* _Required work_: A single figure is required: the number of lines in the listing below containing the word "foldl".

---- Extracted records

-- ==== Sys2Proof/Tests/Slice0.lean ====
section
/-! SUPPORT. The model's own tests: the well-formedness smoke, decoding of words written out from 30_encoding.md R91, R92 and R96,
one step of every command with the result the spec's own vectors give (95_test_vectors.md, 96_test_vectors_arith.md; their names
stand in the comments), and, for the statements, states that meet their hypotheses. -/

namespace Sys2Proof.Tests

set_option Elab.async false

open Sys2Proof Sys2Proof.Machine

/-! ### Well-formedness -/

theorem test_ldis_bound_wellFormed : Instr.wellFormed (.ldis 2 65535) = true := by decide

theorem test_ldis_wide_illFormed : Instr.wellFormed (.ldis 2 65536) = false := by decide

/-- V-S7: LDIS with bit 28 set is no command. -/
theorem test_ldis_wide_undecodable : decode 0x10000203 = .error (.unusedFieldNotZero 3) := by decide

/-! ### Decoding: rd is hexadecimal digit 2 of a word, rs1 digit 3, rs2 digit 4, rs3 digit 5, mode and width digit 6 -/

theorem test_decode_system :
    decode 0x00000001 = .ok (.nop) ∧
    decode 0x80000102 = .ok (.ldi 1 0x80000) ∧
    decode 0x05678203 = .ok (.ldis 2 0x5678) ∧
    decode 0x00003704 = .ok (.mov 7 3) ∧
    decode 0x0001F305 = .ok (.rdsr 3 31) := by
  decide +kernel

theorem test_decode_heap_sizes_and_loads :
    decode 0x00009010 = .ok (.hinit 9) ∧
    decode 0x0000A011 = .ok (.hensure 10) ∧
    decode 0x00001412 = .ok (.ld8 4 1) ∧
    decode 0x00001413 = .ok (.ld16 4 1) ∧
    decode 0x00001414 = .ok (.ld32 4 1) ∧
    decode 0x0000FE15 = .ok (.ld64 14 15) := by
  decide +kernel

theorem test_decode_stores_and_blocks :
    decode 0x00021016 = .ok (.st8 1 2) ∧
    decode 0x00021017 = .ok (.st16 1 2) ∧
    decode 0x00021018 = .ok (.st32 1 2) ∧
    decode 0x000EF019 = .ok (.st64 15 14) ∧
    decode 0x0032101A = .ok (.memcpy 1 2 3) ∧
    decode 0x0032101B = .ok (.memmove 1 2 3) ∧
    decode 0x0065201C = .ok (.memset 2 5 6) := by
  decide +kernel

theorem test_decode_allocator :
    decode 0x00001220 = .ok (.malloc 2 1) ∧
    decode 0x00021421 = .ok (.calloc 4 1 2) ∧
    decode 0x00006022 = .ok (.free 6) ∧
    decode 0x00012423 = .ok (.realloc 4 2 1) := by
  decide +kernel

theorem test_decode_shifts :
    decode 0x06021330 = .ok (.shl .arithmetic .w32 3 1 2) ∧
    decode 0x00021331 = .ok (.shr .native .w8 3 1 2) ∧
    decode 0x01021332 = .ok (.ushr .native .w16 3 1 2) ∧
    decode 0x03021333 = .ok (.bshl .native .w64 3 1 2) ∧
    decode 0x02021334 = .ok (.bshr .native .w32 3 1 2) ∧
    decode 0x07076535 = .ok (.bushr .arithmetic .w64 5 6 7) := by
  decide +kernel

theorem test_decode_logic :
    decode 0x04021336 = .ok (.and .arithmetic .w8 3 1 2) ∧
    decode 0x06006837 = .ok (.or .arithmetic .w32 8 6 0) ∧
    decode 0x0201BC38 = .ok (.xor .native .w32 12 11 1) ∧
    decode 0x04001E39 = .ok (.not .arithmetic .w8 14 1) := by
  decide +kernel

theorem test_decode_bits :
    decode 0x0002133A = .ok (.btest .native .w8 3 1 2) ∧
    decode 0x0102133B = .ok (.bset .native .w16 3 1 2) ∧
    decode 0x0202133C = .ok (.bclr .native .w32 3 1 2) ∧
    decode 0x0302133D = .ok (.btgl .native .w64 3 1 2) ∧
    decode 0x06001D3E = .ok (.popcnt .arithmetic .w32 13 1) ∧
    decode 0x0200133F = .ok (.mask .native .w32 3 1) := by
  decide +kernel

theorem test_decode_extend_and_pack :
    decode 0x0702EF40 = .ok (.sext .arithmetic .w64 15 14 2) ∧
    decode 0x02021341 = .ok (.zext .native .w32 3 1 2) ∧
    decode 0x02021042 = .ok (.bdec .native .w32 1 2) ∧
    decode 0x01001343 = .ok (.bcomp .native .w16 3 1) := by
  decide +kernel

theorem test_decode_limbs :
    decode 0x04321550 = .ok (.addh .arithmetic 5 1 2 3) ∧
    decode 0x00214651 = .ok (.subh .native 6 4 1 2) ∧
    decode 0x00032552 = .ok (.cmph 5 2 3) ∧
    decode 0x04321053 = .ok (.shlh .arithmetic 1 2 3) ∧
    decode 0x00314054 = .ok (.shrh .native 4 1 3) ∧
    decode 0x00001055 = .ok (.zeroh 1) ∧
    decode 0x00062056 = .ok (.wru64h 2 6) ∧
    decode 0x00045057 = .ok (.hexh 5 4) := by
  decide +kernel

theorem test_decode_unsigned_128 :
    decode 0x00324060 = .ok (.uadd .native 4 2 3) ∧
    decode 0x04321061 = .ok (.usub .arithmetic 1 2 3) ∧
    decode 0x00B24062 = .ok (.ushl .native 4 2 11) ∧
    decode 0x00321063 = .ok (.usrl .native 1 2 3) ∧
    decode 0x00052068 = .ok (.wrs64h 2 5) := by
  decide +kernel

theorem test_decode_signed_128 :
    decode 0x00024069 = .ok (.sneg .native 4 2) ∧
    decode 0x0032106A = .ok (.sadd .native 1 2 3) ∧
    decode 0x0432106B = .ok (.ssub .arithmetic 1 2 3) ∧
    decode 0x00B2406C = .ok (.sshl .native 4 2 11) ∧
    decode 0x00B4406D = .ok (.ssar .native 4 4 11) ∧
    decode 0x0003276E = .ok (.scmp 7 2 3) := by
  decide +kernel

/-- V-D1 to V-D12: words with an undefined opcode or a nonzero unused field are no commands. -/
theorem test_decode_refuses :
    ([0x00000000, 0xFFFFFFFF, 0x00000101, 0x08001220, 0x01001220, 0x04001220, 0x00100404, 0x00021139, 0x01321550, 0x00000006,
      0x00000064, 0x00321153].map fun w => (decode w).isOk) = List.replicate 12 false := by
  decide +kernel

/-- A command word lies least significant byte first, and what follows it in a stream stays (20_memory.md R66). -/
theorem test_decode_bytes : decodeBytes [0x30, 0x13, 0x02, 0x06, 0xAA] = .ok (.shl .arithmetic .w32 3 1 2, [0xAA]) := by
  decide +kernel

theorem test_decode_truncated : decodeBytes [0x01, 0x00, 0x00] = .error .truncated := by decide

theorem test_decode_table_word : decodeTableWord 32 0x05678203 = some (.ldis 2 0x5678) := by decide +kernel

/-! ### Small states -/

/-- x0 on, from a list; the rest 0. -/
def regs (l : List Nat) : Vector Word 16 :=
  let f := fun k => BitVec.ofNat 64 (l.getD k 0)
  #v[f 0, f 1, f 2, f 3, f 4, f 5, f 6, f 7, f 8, f 9, f 10, f 11, f 12, f 13, f 14, f 15]

/-- Reset, with HEAP_MAX_BYTES = 65536 as the vectors have it, and registers. -/
def block (l : List Nat) : State := { State.reset with heapMax := 65536, x := regs l }

/-- A memory from writes of (address, bytes, value). -/
def cells (writes : List (Nat × Nat × Nat)) : Memory := writes.foldl (fun m w => m.store w.1 (leBytes w.2.1 w.2.2)) []

/-- A heap of 4096 bytes with nothing allocated. -/
def heap (l : List Nat) (writes : List (Nat × Nat × Nat)) : State :=
  { block l with init := true, cap := 4096, bump := 8, mem := cells writes }

/-- The state section 2.5 of the vectors starts from, x1 and x2 given. -/
def engine (a b : Nat) : State := { block [0, a, b] with flagV := true, carryLo := 0x77, carryHi := 0x99 }

/-- The state sections 2.6 and 2.7 start from: A at 16, x3 and the value at 48 given. -/
def wide (a x3 b : Nat) : State :=
  { heap [0, 80, 16, x3] [(16, 16, a), (48, 16, b), (80, 16, 0xDEAD)] with carryLo := 0x77, carryHi := 0x99 }

/-- A and B at 16 and 48. -/
def pair (a b : Nat) : State := wide a 48 b

/-- A at 16 and a count in x3. -/
def counted (a n : Nat) : State := wide a n 0

/-- The state after a word is presented. -/
def issue (w : CmdWord) (s : State) : State :=
  match issueWord w s with
  | .next t => t
  | .fault _ | .refused _ => s

/-- The value of `n` bytes at an address. -/
def value (s : State) (a n : Nat) : Nat := leNat (s.mem.load a n)

/-- A register with the flags: x[r], CARRYLO, CARRYHI, V. -/
def withFlags (s : State) (r : Reg) : Word × Word × Word × Bool := (s.x[r], s.carryLo, s.carryHi, s.flagV)

/-- The value at 80 with the flags: CARRYHI, CARRYLO, V. -/
def at80 (s : State) : Nat × Word × Word × Bool := (value s 80 16, s.carryHi, s.carryLo, s.flagV)

/-- The latch: F, CODE, FAULTCMD, FAULTINFO; and CMDSEQ. -/
def latch (s : State) : Bool × BitVec 8 × CmdWord × Word × Word := (s.fault, s.code, s.faultCmd, s.faultInfo, s.cmdseq)

/-- A heap of the given chunks, BUMP, list heads, and further writes (links, payloads). -/
def chunks (l : List Nat) (cs : List Chunk) (bump : Nat) (heads : List (FreeList × Nat)) (writes : List (Nat × Nat × Nat)) : State :=
  heads.foldl (fun s h => s.setHead h.1 h.2)
    { heap l (cs.flatMap (fun c => [(c.addr - 8, 8, c.tag), (c.addr + c.size, 8, c.tag)]) ++ writes) with
      bump := BitVec.ofNat 64 bump, live := (cs.filter fun c => c.used).map Chunk.addr }

/-! ### System and register commands -/

/-- V-S1. -/
theorem test_nop : issue 0x00000001 (block []) = { block [] with cmdseq := 1 } := by decide +kernel

/-- V-S2, V-S3. -/
theorem test_ldi :
    (issue 0xFFFFF102 (block [])).x[1] = 0xFFFFFFFFFFFFFFFF ∧ (issue 0x80000102 (block [])).x[1] = 0xFFFFFFFFFFF80000 := by
  decide +kernel

/-- V-S6. -/
theorem test_ldis : (issue 0x0ABCD203 (block [0, 0, 0xFFFF000000000001])).x[2] = 0x1ABCD := by decide +kernel

/-- V-S8. -/
theorem test_mov : issue 0x00003704 (block [0, 0, 0, 48]) = { block [0, 0, 0, 48, 0, 0, 0, 48] with cmdseq := 1 } := by decide +kernel

/-- V-S9, V-S11, V-S12. -/
theorem test_rdsr :
    (issue 0x00003305 { block [] with cmdseq := 7 }).x[3] = 7 ∧ (issue 0x00000305 (heap [] [])).x[3] = 2 ∧
    (issue 0x0000A305 (block [])).x[3] = 65536 := by
  decide +kernel

/-- V-S13, V-S14. -/
theorem test_rdsr_undefined :
    latch (issue 0x0000B305 (block [])) = (true, 8, 0xB305, 0xB305, 0) ∧
    latch (issue 0x00020305 (block [])) = (true, 8, 0x20305, 0x20305, 0) := by
  decide +kernel

/-! ### Heap commands -/

/-- V-H1. -/
theorem test_hinit : issue 0x00001010 (block [0, 4096]) = { heap [0, 4096] [] with cmdseq := 1 } := by decide +kernel

/-- V-H2, V-H3, V-H6. -/
theorem test_hinit_faults :
    latch (issue 0x00001010 (heap [0, 4096] [])) = (true, 7, 0x1010, 0x1000, 0) ∧
    latch (issue 0x00001010 (block [0, 7])) = (true, 2, 0x1010, 7, 0) ∧
    latch (issue 0x00001010 (block [0, 65537])) = (true, 1, 0x1010, 0x10001, 0) := by
  decide +kernel

/-- V-H30, V-H32. -/
theorem test_hensure :
    issue 0x00001011 (heap [0, 5000] [(100, 1, 0x5A)]) = { heap [0, 5000] [(100, 1, 0x5A)] with cap := 8192, cmdseq := 1 } ∧
    (issue 0x00001011 { heap [0, 40001] [] with cap := 40000 }).cap = 65536 := by
  decide +kernel

/-- V-H33. -/
theorem test_hensure_outOfMemory : latch (issue 0x00001011 (heap [0, 65537] [])) = (true, 1, 0x1011, 0x10001, 0) := by decide +kernel

/-- V-H11. -/
theorem test_ld8 : (issue 0x00001412 (heap [0, 55] [(48, 8, 0x0102030405060708)])).x[4] = 1 := by decide +kernel

/-- V-H15. -/
theorem test_ld8_outOfRange : latch (issue 0x00001412 (heap [0, 4096] [])) = (true, 6, 0x1412, 0x1000, 0) := by decide +kernel

/-- V-H10. -/
theorem test_ld16 : (issue 0x00001413 (heap [0, 50] [(48, 8, 0x0102030405060708)])).x[4] = 0x506 := by decide +kernel

/-- V-H9, V-H18. -/
theorem test_ld32 :
    (issue 0x00001414 (heap [0, 48] [(48, 8, 0x0102030405060708)])).x[4] = 0x5060708 ∧
    (issue 0x00001414 (heap [0, 32] [(35, 1, 0x80)])).x[4] = 0x80000000 := by
  decide +kernel

/-- V-H12. -/
theorem test_ld64 : (issue 0x00001415 (heap [0, 51] [(48, 8, 0x0102030405060708)])).x[4] = 0x102030405 := by decide +kernel

/-- V-H16. -/
theorem test_ld64_negative :
    latch (issue 0x00001415 (heap [0, 0xFFFFFFFFFFFFFFF8] [])) = (true, 6, 0x1415, 0xFFFFFFFFFFFFFFF8, 0) := by
  decide +kernel

/-- V-H17. -/
theorem test_st8 : (issue 0x00021016 (heap [0, 20, 0x1FE] [])).mem = [(20, 0xFE)] := by decide +kernel

/-- R138, at the last two bytes. -/
theorem test_st16 : (issue 0x00021017 (heap [0, 4094, 0x12345] [])).mem = [(4094, 0x45), (4095, 0x23)] := by decide +kernel

/-- R139: a 0 byte leaves no cell. -/
theorem test_st32 :
    (issue 0x00021018 (heap [0, 9, 0x8765432100FF] [(13, 1, 7)])).mem = [(9, 0xFF), (11, 0x21), (12, 0x43), (13, 7)] := by
  decide +kernel

/-- V-H8. -/
theorem test_st64 :
    (issue 0x00021019 (heap [0, 48, 0x0102030405060708] [])).mem = [(48, 8), (49, 7), (50, 6), (51, 5), (52, 4), (53, 3), (54, 2), (55, 1)] := by
  decide +kernel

--------

* _Problem solution_: 2